Арсений Георгиевич породнился с Кимом по разумению. Ни любви, ни отцовской привязанности к диковатому парнишке, похожему своими повадками на вспыльчивого донского казака, он в ту пору не знал. Он привёз Кима ради Валентины: им нужен был третий человек, чтобы стать семьёй. Ох и дик был Ким первое время! Среди каменных домов и улиц он метался, как заброшенный в город волчонок. Он не признавал новой для него жизни.
Степанов помнил, как однажды, возвращаясь домой, он увидел в соседнем садике при старинном особняке мальчишек. Среди них, сжав кулаки, стоял Ким. Мальчишки дразнили его. И Ким, с упрямо прикушенной губой, вдруг сорвался с места и, в только что купленных ему новых ботинках, прыгнул в лужу. Он сорвал с головы кепку и её швырнул под ноги.

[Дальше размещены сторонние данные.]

-- ==== Sys2Proof/Machine/Streams.lean ====
section
/-! DEFINITION. Stream engines, operand reads, the result buffer, its drain and the scale record (R150-R153, R157, R161-R168, R212, R216-R219). -/
namespace Sys2Proof.Machine

/-- The reads of a tensor in order: its scale rows, then its data rows, as address and length (R153, R162). -/
def Desc.reads (d sd : Desc) (kv : Bool) : List (Nat × Nat) :=
  match d.fmt with
  | none => []
  | some f =>
    let g := f.isBlock || kv
    (if g then sd.rowAddrs.map fun a => (a, 2 * blocksOf d.n0) else []) ++ d.rowAddrs.map fun a => (a, rowBytes f g d.n0)

/-- The reads of a tensor operand. -/
def Entry.readList (x : Entry) (i : Nat) (kv : Bool) : List (Nat × Nat) := (x.desc i).reads (x.scaleDesc (x.desc i)) kv

/-- Whether some access of an engine waits for a direct window, a region or a fill (R35, R267, R419). -/
def State.heldReads (s : State) (e : EngineId) (l : List (Nat × Nat)) : Bool := l.any fun p => s.isLocal p.1 && s.heldSpan (.engine e) p.1 p.2

/-- Whether some read of an operand leaves this block (R29). -/
def State.remoteReads (s : State) (l : List (Nat × Nat)) : Bool := s.noRoute.isNone && l.any fun p => !s.isLocal p.1

/-- An engine's reads within this block. -/
def State.localReader (s : State) (e : EngineId) : Reader := fun a n =>
  if s.isLocal a then s.readSpan (.engine e) a n else (s.noRoute.getD .linkDown, [])

/-- Bytes of the reads that left this block, cut from the reply in order. -/
def cutReply : List (Nat × Nat) → List Byte → List (Nat × List Byte)
  | [], _ => []
  | (a, n) :: rest, b => (a, b.take n) :: cutReply rest (b.drop n)

/-- Reads within this block, and reads of other blocks answered by a reply that holds their bytes in order (R157). -/
def State.replyReader (s : State) (e : EngineId) (reads : List (Nat × Nat)) (r : Reply) : Reader :=
  let cut := cutReply (reads.filter fun p => !s.isLocal p.1) r.data
  fun a n =>
    if s.isLocal a then s.readSpan (.engine e) a n
    else if s.noRoute.isSome then (.unmapped, [])
    else if r.code = .ok then (.ok, ((cut.find? fun p => p.1 == a).map Prod.snd).getD [])
    else (r.code, [])

/-- Bytes that a reply must hold to answer the reads that leave this block. -/
def State.replyBytes (s : State) (reads : List (Nat × Nat)) : Nat :=
  (reads.filter fun p => !s.isLocal p.1).foldl (fun n p => n + p.2) 0

/-- A reply answers its reads: it fails, or it holds all their bytes. -/
def State.replyFits (s : State) (reads : List (Nat × Nat)) (r : Reply) : Bool := r.code != .ok || s.noRoute.isSome || r.data.length == s.replyBytes reads

/-- What the reads leave behind in the memories. -/
def State.noteReads (s : State) (e : EngineId) (reads : List (Nat × Nat)) : State :=
  reads.foldl (fun s p => if s.isLocal p.1 then s.noteSpan (.engine e) p.1 p.2 else s) s

/-- A tensor operand read through a reader. -/
def Entry.readBy (x : Entry) (rd : Reader) (i : Nat) (kv : Bool) (slot : Nat) : Except Stop Tensor :=
  let d := x.desc i
  match d.fmt with
  | some f => readTensor rd f kv d (x.scaleDesc d) slot
  | none => .error (.accessDenied, 0)

/-- A tensor operand: as STREAM_READ_RETURN delivered it, else read now. -/
def State.operand (s : State) (x : Entry) (i : Nat) (kv : Bool := false) (slot : Nat := 0) : Except Stop Tensor :=
  match x.operands.find? fun p => p.1 == i with
  | some p => .ok p.2
  | none => x.readBy (s.localReader x.eng) i kv slot

/-- The slot number that a scale fault reports (R163): 0 for ta and tk, 1 for tb and tv. -/
def slotOf (w : IWord) (i : Nat) : Nat := if opOf w / 16 = 1 ∨ opOf w = 0x50 ∨ opOf w = 0x52 then (if i = fld w 27 22 then 0 else 1) else 0

/-- Operands still to be read. -/
def Entry.unread (x : Entry) : List Nat := (srcOperands x.word).filter fun i => !x.operands.any fun p => p.1 == i

/-- Whether an operand of another block has not returned. -/
def State.awaitsReply (s : State) (x : Entry) : Bool := x.unread.any fun i => s.remoteReads (x.readList i (kvOperand x.word i))

/-- Whether an instruction names an outlier list that it has not read: the list is read first (R161, R212). -/
def Entry.listUnread (x : Entry) : Bool := opOf x.word == 0x10 && bitOf x.word 68 && x.raw.isEmpty

/-- The address of the outlier list. -/
def Entry.listAddr (x : Entry) : Nat := (sGet x.sr (fld x.word 85 81)).toNat

/-- The reads that an instruction still makes by itself when it starts. -/
def Entry.ownReads (x : Entry) : List (Nat × Nat) :=
  (if x.listUnread then [(x.listAddr, 264)] else []) ++ x.unread.flatMap fun i => x.readList i (kvOperand x.word i)

/-! ## Stream engines -/

/-- Stream engines that an instruction occupies (R150). -/
def streamsOf (w : IWord) : Nat :=
  match opOf w with
  | 0x06 => 1
  | 0x0D => 1
  | 0x0E => 1
  | 0x10 => (srcOperands w).length + (dstOperands w).length + (if bitOf w 68 then 1 else 0)
  | 0x52 => (srcOperands w).length + (dstOperands w).length + 1
  | op => if touchesMemory op && op / 16 != 7 then (srcOperands w).length + (dstOperands w).length else 0

/-- Stream engines that an instruction still holds (R150, R151): each is freed after its operand's last access, and that of a destination written
through the result buffer once the last value has entered the buffer, INSTRUCTION_COMPLETE. -/
def Entry.streamsHeld (y : Entry) : Nat :=
  if !y.granted || y.completed then 0
  else if y.done then (if y.unit == .stream then 0 else (dstOperands y.word).length)
  else streamsOf y.word - y.operands.length - y.raw.length

/-- Stream engines in use (R151). -/
def Engine.streamsUsed (g : Engine) : Nat := (g.inflight.map Entry.streamsHeld).sum

/-- The next instruction to be granted: grants are made in issue order (R151). -/
def Engine.nextGrant (g : Engine) : Option Entry := g.inflight.find? fun y => !y.done && !y.granted && streamsOf y.word != 0

/-- Whether an instruction holds its stream engines, or can be granted them now (R150, R151). -/
def Engine.granted (g : Engine) (x : Entry) : Bool :=
  streamsOf x.word == 0 || x.granted || ((g.nextGrant.map fun y => y.id) == some x.id && decide (g.streamsUsed + streamsOf x.word ≤ 8))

— Я чистюля, да?.. Я папенькин сынок, да?.. Интеллигентик, да?! — тонким, захлёбывающимся страданием и злобой голосом кричал он и топал по кепке мокрым грязным ботинком.

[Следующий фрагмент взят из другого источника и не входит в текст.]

/-- Sync instruction at the front of its queue, with this opcode. -/
def State.syncOp (s : State) (e : EngineId) (op : Nat) (k : Entry → Out) : Out :=
  needSome (s.eng e).syncFront "the sync queue is empty" fun x =>
  need (opOf x.word == op) "another instruction is at the front of the queue" <|
  need (s.regionOn e && !(s.eng e).inReset) "the engine does not run" (k x)

/-- SYNC_FENCE (R168, R176). -/
def execSyncFence (e : EngineId) (s : State) : Out :=
  s.syncOp e 0x80 fun x =>
  need (s.fenceClear e x (fld x.word 17 16)) "an earlier access has not completed" <|
  let r := (s.eng e).takeFail
  .next ((s.setEng e r.1).syncEnd e x r.2 (noDetail r.2 x.idx))

/-- The implicit fence of an arrival and of a flag change: global scope, delivering drain failures (R167, R168, R177). -/
def State.implicitFence (s : State) (e : EngineId) (x : Entry) (k : State → Out) : Out :=
  need (s.fenceClear e x 2) "an earlier access has not completed" <|
  let r := (s.eng e).takeFail
  let s := s.setEng e r.1
  if r.2 = .ok then k s else .next (s.syncEnd e x r.2 (noDetail r.2 x.idx))

/-- Check the epoch that a sync instruction carries, then go on (R333). -/
def State.syncEpoch (s : State) (e : EngineId) (x : Entry) (k : Out) : Out :=
  match s.roundaboutCheck x.epoch with
  | .proceed => k
  | .wait => .refused (.notEnabled "the Roundabout has not applied the epoch")
  | .skew a => .next (s.syncEnd e x .epochSkew a)

/-- A barrier's number. -/
def barId (x : Entry) : Fin 64 := ⟨fld x.word 21 16 % 64, Nat.mod_lt _ (by decide)⟩

/-- Wait for a generation, or end at once when it has been released or the barrier is broken (R322, R323). -/
def State.barWait (s : State) (e : EngineId) (x : Entry) (gen : Nat) : State :=
  let b := barId x
  if s.barGet F.AV_BAR_CFG.broken b = 1 then s.syncEnd e x .linkDown (noDetail .linkDown x.idx)
  else if genReleased (s.barGet F.AV_BAR_CFG.gen b) gen then s.syncEnd e x .ok 0
  else s.setEntry e { x with sent := true, gen := some gen }

/-- SYNC_BAR (R167, R177, R322, R323, R333): the arrival leaves for the Roundabout, or the wait begins. -/
def execSyncBar (e : EngineId) (s : State) : Out :=
  s.syncOp e 0x81 fun x =>
  need (!x.sent) "the arrival is on its way, or the wait has begun" <|
  if fld x.word 23 22 = 2 then
    match (s.eng e).arrivedAt (barId x).val with
    | none =>
      -- a later SYNC.BAR on a broken barrier completes with LINK_DOWN in every mode (R323)
      if s.barGet F.AV_BAR_CFG.broken (barId x) = 1 then .next (s.syncEnd e x .linkDown (noDetail .linkDown x.idx)) else .next (s.syncEnd e x .ok 0)
    | some g => s.syncEpoch e x (.next (s.barWait e x g))
  else s.implicitFence e x fun s => .next (s.setEntry e { x with sent := true })

/-- Count an arrival toward the current or the next generation (R322): the counted generation, or none when both are full. -/
def State.countArrival (s : State) (b : Fin 64) : Option (State × Nat) :=
  let loc := s.barGet F.AV_BAR_CFG.local b
  let gen := s.barGet F.AV_BAR_CFG.gen b
  if s.barGet F.AV_BAR_CFG.arrived b < loc then some (s.barPut F.AV_BAR_CFG.arrived b (s.barGet F.AV_BAR_CFG.arrived b + 1), gen)
  else if s.barGet F.AV_BAR_CFG.arrived b = loc ∧ (s.bar b).next < loc then
    some (s.setBar b { s.bar b with next := (s.bar b).next + 1 }, (gen + 1) % 4096)
  else none

/-- An arrival at the Roundabout, after its epoch check. -/
def State.arrive (s : State) (e : EngineId) (x : Entry) : State :=
  let b := barId x
  if s.barGet F.AV_BAR_CFG.broken b = 1 then s.syncEnd e x .linkDown (noDetail .linkDown x.idx)
  else match s.countArrival b with
    | none => s.syncEnd e x .accessDenied (noDetail .accessDenied x.idx)
    | some (s, gen) =>
      let s := s.modEng e fun g => g.noteArrival b.val gen
      let s := if fld x.word 23 22 = 1 then s.syncEnd e x .ok 0 else s.setEntry e { x with gen := some gen }
      s.barAdvance b

/-- An arrival that a reset of its engine overtook is counted all the same, and its answer is discarded (R329). -/
def State.arriveLate (s : State) (e : EngineId) (x : Entry) : State :=
  let b := barId x
  if s.barGet F.AV_BAR_CFG.broken b = 1 then s.endOrphan e x
  else match s.countArrival b with
    | none => s.endOrphan e x
    | some (s, gen) =>
      let s := if fld x.word 23 22 = 1 then s.endOrphan e x
        else s.modEng e fun g => { g with orphans := g.orphans.map fun y => if y.id = x.id then { y with gen := some gen } else y }
      s.barAdvance b

/-- The epoch check of a request that a reset overtook (R329, R333). -/
def State.orphanEpoch (s : State) (e : EngineId) (x : Entry) (k : State) : Out :=
  match s.roundaboutCheck x.epoch with
  | .proceed => .next k
  | .wait => .refused (.notEnabled "the Roundabout has not applied the epoch")
  | .skew _ => .next (s.endOrphan e x)

/-- An arrival on its way to the Roundabout. -/
def arriving (x : Entry) : Bool := opOf x.word == 0x81 && x.sent && x.gen.isNone && fld x.word 23 22 != 2

/-- BARRIER_ARRIVAL (R322, R329, R333): the Roundabout counts an engine's arrival and answers it; one that a reset overtook comes first. -/
def execBarrierArrival (e : EngineId) (s : State) : Out :=
  match (s.eng e).orphans.find? arriving with
  | some x => s.orphanEpoch e x (s.arriveLate e x)
  | none =>
    s.syncOp e 0x81 fun x =>
    need (x.sent && x.gen.isNone && fld x.word 23 22 != 2) "no arrival of the engine is on its way" <|
    s.syncEpoch e x (.next (s.arrive e x))

/-- CHILD_ARRIVAL (R321, R322). -/
def execChildArrival (b : Fin 64) (child : BlockId) (s : State) : Out :=
  let s := s.setBar b { s.bar b with children := (s.bar b).children ++ [child.toNat] }
  .next ((s.barPut F.AV_BAR_CFG.child_arrived b (s.barGet F.AV_BAR_CFG.child_arrived b + 1)).barAdvance b)

/-- PARENT_RELEASE (R321, R322): the release message for the waiting generation arrives. -/
def execParentRelease (b : Fin 64) (_gen : BitVec 12) (s : State) : Out :=
  need ((s.bar b).parentSent && s.barComplete b) "no generation of the barrier waits for its parent" <|
  .next ((s.releaseBar b).barAdvance b)

/-- A write of `AV_BAR_CFG` (R321, R323, R338): enable is judged as it stood before the write. -/
def State.writeBarCfg (s : State) (b : Fin 64) (n : Nat) : State :=
  let was := s.barGet F.AV_BAR_CFG.enable b
  let s := if was = 1 then s
    else (((s.barPut F.AV_BAR_CFG.has_parent b (nbits n 49 49)).barPut F.AV_BAR_CFG.parent b (nbits n 48 37)).barPut F.AV_BAR_CFG.children b
      (nbits n 36 26)).barPut F.AV_BAR_CFG.local b (min (nbits n 25 19) 80)
  let s := if nbit n 50 then s.barPut F.AV_BAR_CFG.broken b 0 else s
  let on := nbits n 51 51 = 1 ∧ ¬(s.barGet F.AV_BAR_CFG.local b = 0 ∧ s.barGet F.AV_BAR_CFG.children b = 0)
  let s := s.barPut F.AV_BAR_CFG.enable b (b2n (decide on))
  let s := if on then s
    else if was = 1 then ((s.barPut F.AV_BAR_CFG.arrived b 0).barPut F.AV_BAR_CFG.child_arrived b 0).setBar b ⟨0, [], false⟩
    else s
  s.barAdvance b

/-- AV_BAR_CFG_WRITE (R321, R323, R338). -/
def execAvBarCfgWrite (b : Fin 64) (v : Word) (s : State) : Out := .next (s.writeBarCfg b v.toNat)

/-! ## Flags -/

/-- The value of a flag: `AV_FLAG_SETi` and `AV_FLAG_CLRi` show the same bits (R338). -/
def State.flag (s : State) (f : Nat) : Bool := nbit (s.reg R.AV_FLAG_SET rb (f / 64)) (f % 64)

/-- Whether a flag's group is remote, and its home (R324). -/
def State.flagRemote (s : State) (f : Nat) : Bool := nbit (s.reg R.AV_FLAG_HOME rb (f / 64)) (16 * (f / 16 % 4) + 15)
def State.flagHome (s : State) (f : Nat) : Nat := getBits (s.reg R.AV_FLAG_HOME rb (f / 64)) (16 * (f / 16 % 4)) 12

/-- Whether an instruction waits in the Roundabout for a flag to hold a value. -/
def waitsFlag (f : Nat) (v : Bool) (x : Entry) : Bool :=
  opOf x.word == 0x82 && fld x.word 23 16 == f && fld x.word 25 24 == (if v then 2 else 3) && x.sent

/-- A flag takes a value, and the matching watches are answered in the order in which they arrived (R324, R325). -/
def State.setFlag (s : State) (f : Nat) (v : Bool) : State :=
  let i := f / 64
  let w := putBits (s.reg R.AV_FLAG_SET rb i) (f % 64) 1 (b2n v)
  let s := (s.setReg R.AV_FLAG_SET w rb i).setReg R.AV_FLAG_CLR w rb i
  let hit := s.watches.filter fun x => x.flag == f && x.forSet == v
  let s := { s with watches := s.watches.filter fun x => !(x.flag == f && x.forSet == v) }
  let s := hit.foldl (fun s x => s.sendFlg x.block f 4 x.tag) s
  if s.flagRemote f then s else s.endWaits (waitsFlag f v) .ok

/-- The instruction with which an engine changes a local flag, once it is on its way. -/
def changesFlag (f : Nat) (set : Bool) (x : Entry) : Bool :=
  opOf x.word == 0x82 && fld x.word 23 16 == f && fld x.word 25 24 == (if set then 0 else 1) && x.sent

Степанов рванулся к ограде, но удержал себя. Только пальцы, охватившие железные прутья, сжались с такой силой, что железо прогнулось. Он успел понять, что нельзя вот так, с налёту, вмешиваться в обнажённый ребячий мир, живущий по своим законам.
Много раз потом он ходил мимо старинного особняка и с сочувствием поглядывал на погнутые железные прутья ограды — непоправимо осложнились бы его отношения с Кимом, не удержи он себя в ту минуту.
Дома он, молча, ждал, пока Ким, хмуря лоб и по-зверушечьи поглядывая на него, отмывал ботинки, стирал кепку и носки. Когда Ким всё выстирал и развесил сушиться, сказал ему, нарочито подчёркивая своё презрение:
— Если у тебя такое желание быть свиньёй, можешь пойти во двор и сесть в лужу! Штаны ты ещё не стирал… — и ушёл.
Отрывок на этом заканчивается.